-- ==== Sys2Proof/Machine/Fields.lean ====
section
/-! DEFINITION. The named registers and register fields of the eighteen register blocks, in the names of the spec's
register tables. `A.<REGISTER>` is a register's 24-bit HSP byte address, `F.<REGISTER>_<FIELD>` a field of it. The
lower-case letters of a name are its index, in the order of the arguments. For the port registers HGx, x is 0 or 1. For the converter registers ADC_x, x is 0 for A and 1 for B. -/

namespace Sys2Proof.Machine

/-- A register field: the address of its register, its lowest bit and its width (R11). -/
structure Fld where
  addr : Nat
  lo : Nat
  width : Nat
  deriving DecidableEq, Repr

· · · · ·

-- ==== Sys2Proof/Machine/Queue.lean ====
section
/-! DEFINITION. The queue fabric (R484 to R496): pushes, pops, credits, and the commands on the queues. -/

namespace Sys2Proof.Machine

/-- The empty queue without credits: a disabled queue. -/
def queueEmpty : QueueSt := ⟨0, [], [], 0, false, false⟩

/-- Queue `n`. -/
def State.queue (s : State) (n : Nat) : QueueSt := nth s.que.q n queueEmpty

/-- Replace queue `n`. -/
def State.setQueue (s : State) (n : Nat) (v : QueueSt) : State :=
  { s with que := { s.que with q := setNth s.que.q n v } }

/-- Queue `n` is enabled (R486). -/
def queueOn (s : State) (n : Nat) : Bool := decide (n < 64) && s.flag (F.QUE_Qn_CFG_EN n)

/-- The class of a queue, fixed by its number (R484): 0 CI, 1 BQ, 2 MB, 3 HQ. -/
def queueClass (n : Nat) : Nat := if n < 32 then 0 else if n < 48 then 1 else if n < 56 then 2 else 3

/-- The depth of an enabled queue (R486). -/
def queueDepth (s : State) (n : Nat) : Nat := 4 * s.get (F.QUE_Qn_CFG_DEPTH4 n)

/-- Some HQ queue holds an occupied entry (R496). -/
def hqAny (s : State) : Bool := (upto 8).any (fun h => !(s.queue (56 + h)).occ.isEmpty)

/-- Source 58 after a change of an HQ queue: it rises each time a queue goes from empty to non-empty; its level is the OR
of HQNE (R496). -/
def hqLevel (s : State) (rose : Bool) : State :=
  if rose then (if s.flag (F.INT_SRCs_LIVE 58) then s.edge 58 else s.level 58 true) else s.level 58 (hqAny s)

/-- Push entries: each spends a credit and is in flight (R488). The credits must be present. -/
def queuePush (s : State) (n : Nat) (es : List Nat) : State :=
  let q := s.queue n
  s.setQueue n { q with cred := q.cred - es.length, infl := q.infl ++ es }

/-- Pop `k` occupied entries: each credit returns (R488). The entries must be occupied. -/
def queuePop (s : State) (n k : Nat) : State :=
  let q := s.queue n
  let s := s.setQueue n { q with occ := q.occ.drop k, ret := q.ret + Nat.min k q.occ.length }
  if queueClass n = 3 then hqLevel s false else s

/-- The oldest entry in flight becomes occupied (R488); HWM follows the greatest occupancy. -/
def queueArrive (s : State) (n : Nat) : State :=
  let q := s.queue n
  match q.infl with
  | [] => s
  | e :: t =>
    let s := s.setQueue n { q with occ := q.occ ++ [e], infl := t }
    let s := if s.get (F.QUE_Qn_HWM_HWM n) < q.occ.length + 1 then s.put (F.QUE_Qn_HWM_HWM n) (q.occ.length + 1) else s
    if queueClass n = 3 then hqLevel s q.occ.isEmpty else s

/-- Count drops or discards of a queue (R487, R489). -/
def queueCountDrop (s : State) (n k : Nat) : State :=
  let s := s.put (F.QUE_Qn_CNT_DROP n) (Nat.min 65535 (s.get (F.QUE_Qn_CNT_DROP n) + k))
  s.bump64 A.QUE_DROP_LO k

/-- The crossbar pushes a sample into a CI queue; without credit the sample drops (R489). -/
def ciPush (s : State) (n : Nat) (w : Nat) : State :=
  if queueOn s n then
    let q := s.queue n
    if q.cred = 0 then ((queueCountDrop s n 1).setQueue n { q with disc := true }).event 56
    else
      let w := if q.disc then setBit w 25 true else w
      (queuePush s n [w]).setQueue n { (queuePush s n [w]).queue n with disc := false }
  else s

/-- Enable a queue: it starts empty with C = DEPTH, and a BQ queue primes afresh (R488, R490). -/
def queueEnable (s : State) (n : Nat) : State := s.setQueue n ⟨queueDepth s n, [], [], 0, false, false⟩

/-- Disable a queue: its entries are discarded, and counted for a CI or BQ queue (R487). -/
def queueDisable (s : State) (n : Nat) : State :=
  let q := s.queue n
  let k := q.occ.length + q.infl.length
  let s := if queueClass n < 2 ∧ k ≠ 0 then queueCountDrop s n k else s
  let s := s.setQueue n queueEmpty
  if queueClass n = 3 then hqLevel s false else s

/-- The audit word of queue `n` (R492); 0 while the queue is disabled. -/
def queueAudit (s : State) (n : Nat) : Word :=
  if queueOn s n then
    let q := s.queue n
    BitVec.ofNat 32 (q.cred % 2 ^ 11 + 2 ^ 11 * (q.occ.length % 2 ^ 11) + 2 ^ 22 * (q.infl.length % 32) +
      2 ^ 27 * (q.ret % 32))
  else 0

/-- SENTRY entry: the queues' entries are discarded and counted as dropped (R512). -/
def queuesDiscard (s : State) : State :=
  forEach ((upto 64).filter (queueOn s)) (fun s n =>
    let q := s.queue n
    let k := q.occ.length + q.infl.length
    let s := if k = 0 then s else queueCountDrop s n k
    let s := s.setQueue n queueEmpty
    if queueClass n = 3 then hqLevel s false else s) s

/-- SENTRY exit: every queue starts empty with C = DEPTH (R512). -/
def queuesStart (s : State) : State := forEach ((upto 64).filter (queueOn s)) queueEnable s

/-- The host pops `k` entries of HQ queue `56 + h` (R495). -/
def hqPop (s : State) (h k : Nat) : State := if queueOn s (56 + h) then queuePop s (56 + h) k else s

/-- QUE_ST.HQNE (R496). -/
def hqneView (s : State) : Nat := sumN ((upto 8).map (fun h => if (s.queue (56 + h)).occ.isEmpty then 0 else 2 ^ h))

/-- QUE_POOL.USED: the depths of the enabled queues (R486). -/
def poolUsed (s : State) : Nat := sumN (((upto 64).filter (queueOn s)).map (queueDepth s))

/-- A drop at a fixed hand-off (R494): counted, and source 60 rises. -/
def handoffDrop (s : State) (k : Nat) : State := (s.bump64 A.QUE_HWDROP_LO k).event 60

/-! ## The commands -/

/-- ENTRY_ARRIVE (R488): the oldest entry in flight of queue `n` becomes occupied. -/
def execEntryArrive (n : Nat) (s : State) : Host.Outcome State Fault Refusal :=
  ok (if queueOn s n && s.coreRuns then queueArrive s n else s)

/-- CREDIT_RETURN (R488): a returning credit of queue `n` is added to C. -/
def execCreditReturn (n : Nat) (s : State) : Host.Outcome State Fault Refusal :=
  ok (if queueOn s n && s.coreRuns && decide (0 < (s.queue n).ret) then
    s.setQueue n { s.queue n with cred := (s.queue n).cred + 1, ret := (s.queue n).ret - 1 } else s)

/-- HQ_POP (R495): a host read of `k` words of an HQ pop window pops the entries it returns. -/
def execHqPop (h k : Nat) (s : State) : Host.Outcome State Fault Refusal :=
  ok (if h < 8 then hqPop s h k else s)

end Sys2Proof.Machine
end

· · · · ·

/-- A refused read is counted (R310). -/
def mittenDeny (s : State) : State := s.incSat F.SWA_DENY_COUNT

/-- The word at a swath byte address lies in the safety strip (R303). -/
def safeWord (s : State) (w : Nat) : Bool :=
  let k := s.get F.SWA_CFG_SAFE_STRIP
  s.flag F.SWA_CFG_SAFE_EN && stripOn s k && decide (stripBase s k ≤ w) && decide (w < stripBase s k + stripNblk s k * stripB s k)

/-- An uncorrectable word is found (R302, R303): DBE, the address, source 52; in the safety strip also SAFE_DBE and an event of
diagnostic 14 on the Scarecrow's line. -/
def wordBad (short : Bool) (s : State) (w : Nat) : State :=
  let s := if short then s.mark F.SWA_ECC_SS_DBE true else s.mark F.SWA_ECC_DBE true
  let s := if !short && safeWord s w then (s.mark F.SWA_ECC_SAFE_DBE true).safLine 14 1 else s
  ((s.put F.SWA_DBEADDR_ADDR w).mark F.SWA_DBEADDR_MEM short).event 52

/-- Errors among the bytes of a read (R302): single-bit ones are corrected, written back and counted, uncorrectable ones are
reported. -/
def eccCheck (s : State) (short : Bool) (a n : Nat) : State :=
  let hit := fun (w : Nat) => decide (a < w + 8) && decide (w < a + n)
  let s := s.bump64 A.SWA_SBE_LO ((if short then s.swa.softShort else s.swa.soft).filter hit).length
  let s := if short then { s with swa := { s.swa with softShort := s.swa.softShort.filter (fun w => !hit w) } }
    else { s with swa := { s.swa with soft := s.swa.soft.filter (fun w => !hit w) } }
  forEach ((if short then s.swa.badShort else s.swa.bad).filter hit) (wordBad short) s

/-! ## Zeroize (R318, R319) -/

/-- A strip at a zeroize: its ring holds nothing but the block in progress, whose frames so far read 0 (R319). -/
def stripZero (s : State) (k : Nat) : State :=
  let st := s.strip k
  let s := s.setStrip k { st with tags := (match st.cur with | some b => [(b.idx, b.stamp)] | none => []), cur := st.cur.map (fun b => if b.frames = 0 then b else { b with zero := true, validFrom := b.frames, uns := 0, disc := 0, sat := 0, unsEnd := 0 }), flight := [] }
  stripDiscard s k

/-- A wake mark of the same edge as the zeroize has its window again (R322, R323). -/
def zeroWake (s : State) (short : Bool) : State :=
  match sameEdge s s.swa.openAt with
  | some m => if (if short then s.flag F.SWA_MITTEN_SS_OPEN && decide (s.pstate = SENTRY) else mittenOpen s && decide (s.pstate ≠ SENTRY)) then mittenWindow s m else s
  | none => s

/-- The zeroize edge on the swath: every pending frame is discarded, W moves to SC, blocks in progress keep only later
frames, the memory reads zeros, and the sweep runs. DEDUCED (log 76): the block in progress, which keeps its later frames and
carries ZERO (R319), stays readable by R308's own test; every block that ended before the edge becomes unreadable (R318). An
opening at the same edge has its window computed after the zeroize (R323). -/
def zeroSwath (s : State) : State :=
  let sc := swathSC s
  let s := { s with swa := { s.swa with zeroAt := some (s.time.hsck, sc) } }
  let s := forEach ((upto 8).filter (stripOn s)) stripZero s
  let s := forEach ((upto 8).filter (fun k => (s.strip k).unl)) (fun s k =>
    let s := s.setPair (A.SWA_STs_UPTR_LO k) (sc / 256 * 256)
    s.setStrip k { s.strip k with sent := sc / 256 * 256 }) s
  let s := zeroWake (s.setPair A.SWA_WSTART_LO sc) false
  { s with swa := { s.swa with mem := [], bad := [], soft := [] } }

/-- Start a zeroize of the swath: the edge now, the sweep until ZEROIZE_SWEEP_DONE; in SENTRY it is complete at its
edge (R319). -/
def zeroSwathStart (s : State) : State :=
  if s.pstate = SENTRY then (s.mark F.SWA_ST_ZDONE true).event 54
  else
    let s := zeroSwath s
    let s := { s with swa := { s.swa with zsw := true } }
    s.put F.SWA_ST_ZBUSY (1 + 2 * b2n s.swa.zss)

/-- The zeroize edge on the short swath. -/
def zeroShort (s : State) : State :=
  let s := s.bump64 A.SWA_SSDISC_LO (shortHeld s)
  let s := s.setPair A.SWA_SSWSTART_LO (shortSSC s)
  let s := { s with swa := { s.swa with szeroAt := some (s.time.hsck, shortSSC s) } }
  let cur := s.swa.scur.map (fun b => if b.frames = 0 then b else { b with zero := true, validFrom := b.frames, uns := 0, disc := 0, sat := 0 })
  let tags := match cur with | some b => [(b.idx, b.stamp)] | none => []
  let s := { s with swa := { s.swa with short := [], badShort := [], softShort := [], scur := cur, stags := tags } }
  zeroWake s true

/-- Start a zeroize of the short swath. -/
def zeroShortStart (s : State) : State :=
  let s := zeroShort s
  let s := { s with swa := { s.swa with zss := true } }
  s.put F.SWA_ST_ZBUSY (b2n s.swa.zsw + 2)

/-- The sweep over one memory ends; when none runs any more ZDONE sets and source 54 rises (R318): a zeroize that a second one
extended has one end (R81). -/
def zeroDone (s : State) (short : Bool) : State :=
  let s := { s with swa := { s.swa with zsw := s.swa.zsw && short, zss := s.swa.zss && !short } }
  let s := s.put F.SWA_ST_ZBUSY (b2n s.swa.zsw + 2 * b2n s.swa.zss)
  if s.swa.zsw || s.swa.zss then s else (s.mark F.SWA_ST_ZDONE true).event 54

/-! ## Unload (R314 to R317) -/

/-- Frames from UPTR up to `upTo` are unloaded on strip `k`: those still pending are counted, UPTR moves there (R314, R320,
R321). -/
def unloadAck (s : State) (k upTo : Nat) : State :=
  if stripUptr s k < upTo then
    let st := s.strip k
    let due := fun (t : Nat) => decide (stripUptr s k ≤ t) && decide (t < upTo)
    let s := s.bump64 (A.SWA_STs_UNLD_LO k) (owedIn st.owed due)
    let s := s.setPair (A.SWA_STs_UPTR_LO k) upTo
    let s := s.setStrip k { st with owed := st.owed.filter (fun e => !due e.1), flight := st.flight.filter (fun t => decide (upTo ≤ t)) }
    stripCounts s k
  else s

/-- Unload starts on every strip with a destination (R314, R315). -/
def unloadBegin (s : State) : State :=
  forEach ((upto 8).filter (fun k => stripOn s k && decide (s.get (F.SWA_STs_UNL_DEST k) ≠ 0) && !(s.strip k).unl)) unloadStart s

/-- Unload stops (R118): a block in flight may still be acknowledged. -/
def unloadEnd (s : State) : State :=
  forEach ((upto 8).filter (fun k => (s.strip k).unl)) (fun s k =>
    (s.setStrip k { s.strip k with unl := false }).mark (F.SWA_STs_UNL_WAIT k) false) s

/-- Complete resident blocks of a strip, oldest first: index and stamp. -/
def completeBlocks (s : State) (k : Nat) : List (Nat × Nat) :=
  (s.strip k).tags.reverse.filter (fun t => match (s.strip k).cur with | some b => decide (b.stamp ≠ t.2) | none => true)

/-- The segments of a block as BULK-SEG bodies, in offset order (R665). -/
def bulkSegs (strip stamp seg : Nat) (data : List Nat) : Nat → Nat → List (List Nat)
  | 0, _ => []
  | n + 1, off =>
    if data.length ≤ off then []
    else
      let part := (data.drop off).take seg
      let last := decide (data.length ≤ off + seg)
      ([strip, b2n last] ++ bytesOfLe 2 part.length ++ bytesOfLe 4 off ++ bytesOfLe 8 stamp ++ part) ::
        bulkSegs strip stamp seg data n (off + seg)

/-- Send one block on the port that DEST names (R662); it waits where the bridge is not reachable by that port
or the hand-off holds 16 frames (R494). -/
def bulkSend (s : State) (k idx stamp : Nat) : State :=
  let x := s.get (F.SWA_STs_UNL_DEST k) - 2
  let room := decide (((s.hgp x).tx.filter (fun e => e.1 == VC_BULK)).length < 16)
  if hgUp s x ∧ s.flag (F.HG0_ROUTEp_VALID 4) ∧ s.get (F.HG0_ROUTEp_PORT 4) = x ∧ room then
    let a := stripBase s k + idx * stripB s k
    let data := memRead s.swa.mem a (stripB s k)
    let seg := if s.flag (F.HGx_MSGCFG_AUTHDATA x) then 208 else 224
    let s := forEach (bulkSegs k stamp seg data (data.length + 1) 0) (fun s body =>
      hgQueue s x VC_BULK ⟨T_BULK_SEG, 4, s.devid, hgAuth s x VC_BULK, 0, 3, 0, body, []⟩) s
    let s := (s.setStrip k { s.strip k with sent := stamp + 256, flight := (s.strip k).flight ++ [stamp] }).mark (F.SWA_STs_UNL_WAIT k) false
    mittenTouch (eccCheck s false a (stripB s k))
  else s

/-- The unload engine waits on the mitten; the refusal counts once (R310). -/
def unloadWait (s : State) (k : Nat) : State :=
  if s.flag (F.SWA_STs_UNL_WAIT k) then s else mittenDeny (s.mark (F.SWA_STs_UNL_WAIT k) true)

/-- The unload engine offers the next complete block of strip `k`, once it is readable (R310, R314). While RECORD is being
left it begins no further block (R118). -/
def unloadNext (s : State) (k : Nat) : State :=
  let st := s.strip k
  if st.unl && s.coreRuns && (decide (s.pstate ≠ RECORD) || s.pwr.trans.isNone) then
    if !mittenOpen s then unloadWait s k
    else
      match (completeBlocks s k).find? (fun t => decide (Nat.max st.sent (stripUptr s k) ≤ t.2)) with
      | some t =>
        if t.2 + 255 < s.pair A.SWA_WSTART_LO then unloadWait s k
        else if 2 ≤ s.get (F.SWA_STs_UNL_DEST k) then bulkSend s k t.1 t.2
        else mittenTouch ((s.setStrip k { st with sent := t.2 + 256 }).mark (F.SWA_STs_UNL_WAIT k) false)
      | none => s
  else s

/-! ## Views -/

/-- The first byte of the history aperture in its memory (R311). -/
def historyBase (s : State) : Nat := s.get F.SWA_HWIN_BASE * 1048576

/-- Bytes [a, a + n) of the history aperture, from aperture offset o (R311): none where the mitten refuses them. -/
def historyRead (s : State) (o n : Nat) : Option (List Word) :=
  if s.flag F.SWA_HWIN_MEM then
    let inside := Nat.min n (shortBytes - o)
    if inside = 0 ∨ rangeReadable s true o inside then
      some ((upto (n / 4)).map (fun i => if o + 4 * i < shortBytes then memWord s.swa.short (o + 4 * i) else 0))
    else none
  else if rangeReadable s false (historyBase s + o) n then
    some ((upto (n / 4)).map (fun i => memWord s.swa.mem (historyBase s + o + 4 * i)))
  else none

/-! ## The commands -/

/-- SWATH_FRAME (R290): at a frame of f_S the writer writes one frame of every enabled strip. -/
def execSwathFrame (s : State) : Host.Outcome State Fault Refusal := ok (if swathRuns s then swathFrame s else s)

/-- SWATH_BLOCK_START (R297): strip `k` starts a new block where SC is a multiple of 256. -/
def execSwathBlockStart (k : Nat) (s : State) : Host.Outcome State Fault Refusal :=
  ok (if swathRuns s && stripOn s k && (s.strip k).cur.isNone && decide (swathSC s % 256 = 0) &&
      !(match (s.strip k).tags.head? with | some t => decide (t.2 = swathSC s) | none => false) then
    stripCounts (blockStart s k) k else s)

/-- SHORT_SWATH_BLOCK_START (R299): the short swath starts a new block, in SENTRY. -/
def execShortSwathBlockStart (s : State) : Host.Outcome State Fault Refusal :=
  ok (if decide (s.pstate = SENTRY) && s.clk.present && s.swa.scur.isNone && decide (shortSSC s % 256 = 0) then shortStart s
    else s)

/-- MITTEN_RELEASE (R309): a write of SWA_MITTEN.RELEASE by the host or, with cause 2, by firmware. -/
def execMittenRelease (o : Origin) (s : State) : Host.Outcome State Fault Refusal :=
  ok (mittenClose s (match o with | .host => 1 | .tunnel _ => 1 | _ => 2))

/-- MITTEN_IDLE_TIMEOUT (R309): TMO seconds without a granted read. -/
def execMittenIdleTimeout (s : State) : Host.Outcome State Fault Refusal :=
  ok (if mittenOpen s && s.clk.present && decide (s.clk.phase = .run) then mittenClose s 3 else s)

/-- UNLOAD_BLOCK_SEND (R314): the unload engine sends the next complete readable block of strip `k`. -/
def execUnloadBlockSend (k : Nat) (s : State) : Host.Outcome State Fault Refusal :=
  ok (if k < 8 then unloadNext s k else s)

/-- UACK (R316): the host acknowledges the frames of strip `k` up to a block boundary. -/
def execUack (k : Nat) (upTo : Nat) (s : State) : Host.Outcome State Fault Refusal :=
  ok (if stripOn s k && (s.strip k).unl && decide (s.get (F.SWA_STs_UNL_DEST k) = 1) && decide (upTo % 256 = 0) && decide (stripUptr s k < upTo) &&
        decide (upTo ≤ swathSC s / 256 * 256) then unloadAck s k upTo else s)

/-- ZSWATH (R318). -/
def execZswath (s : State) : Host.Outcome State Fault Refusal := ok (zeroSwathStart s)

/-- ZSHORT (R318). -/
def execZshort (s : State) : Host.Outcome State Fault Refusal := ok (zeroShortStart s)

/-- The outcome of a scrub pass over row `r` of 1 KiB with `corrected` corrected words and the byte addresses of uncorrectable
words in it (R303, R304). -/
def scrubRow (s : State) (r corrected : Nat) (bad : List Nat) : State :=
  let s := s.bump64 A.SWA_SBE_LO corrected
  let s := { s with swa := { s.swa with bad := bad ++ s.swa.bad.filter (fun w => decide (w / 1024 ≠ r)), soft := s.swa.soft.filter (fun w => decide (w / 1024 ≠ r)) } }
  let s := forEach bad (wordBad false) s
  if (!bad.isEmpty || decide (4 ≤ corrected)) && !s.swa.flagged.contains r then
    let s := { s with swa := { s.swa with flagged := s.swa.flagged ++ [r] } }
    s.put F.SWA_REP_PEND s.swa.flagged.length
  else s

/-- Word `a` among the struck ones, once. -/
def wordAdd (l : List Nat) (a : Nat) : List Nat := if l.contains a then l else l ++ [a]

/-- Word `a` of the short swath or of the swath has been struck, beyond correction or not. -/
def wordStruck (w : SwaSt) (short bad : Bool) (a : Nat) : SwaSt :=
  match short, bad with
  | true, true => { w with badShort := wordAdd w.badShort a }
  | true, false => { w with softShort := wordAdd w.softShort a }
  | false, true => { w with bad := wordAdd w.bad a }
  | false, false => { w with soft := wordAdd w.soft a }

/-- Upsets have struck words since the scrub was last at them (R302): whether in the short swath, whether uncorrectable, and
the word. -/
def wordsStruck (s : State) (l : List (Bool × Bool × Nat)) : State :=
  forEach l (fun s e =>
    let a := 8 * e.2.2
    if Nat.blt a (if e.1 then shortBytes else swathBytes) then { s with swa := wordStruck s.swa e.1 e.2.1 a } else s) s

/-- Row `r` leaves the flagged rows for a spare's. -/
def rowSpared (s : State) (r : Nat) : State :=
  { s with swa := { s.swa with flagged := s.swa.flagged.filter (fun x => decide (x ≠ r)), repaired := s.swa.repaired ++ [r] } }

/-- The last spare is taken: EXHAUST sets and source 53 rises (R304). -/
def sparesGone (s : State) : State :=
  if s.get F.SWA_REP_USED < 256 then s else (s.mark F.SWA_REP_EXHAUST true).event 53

· · · · ·

### PROBLEM DESCRIPTION
Whenever the word "validFrom" appears in a line of the listing, copy out that line.

### REPLY TO THE TASK
  let s := s.setStrip k { st with tags := (match st.cur with | some b => [(b.idx, b.stamp)] | none => []), cur := st.cur.map (fun b => if b.frames = 0 then b else { b with zero := true, validFrom := b.frames, uns := 0, disc := 0, sat := 0, unsEnd := 0 }), flight := [] }
  let cur := s.swa.scur.map (fun b => if b.frames = 0 then b else { b with zero := true, validFrom := b.frames, uns := 0, disc := 0, sat := 0 })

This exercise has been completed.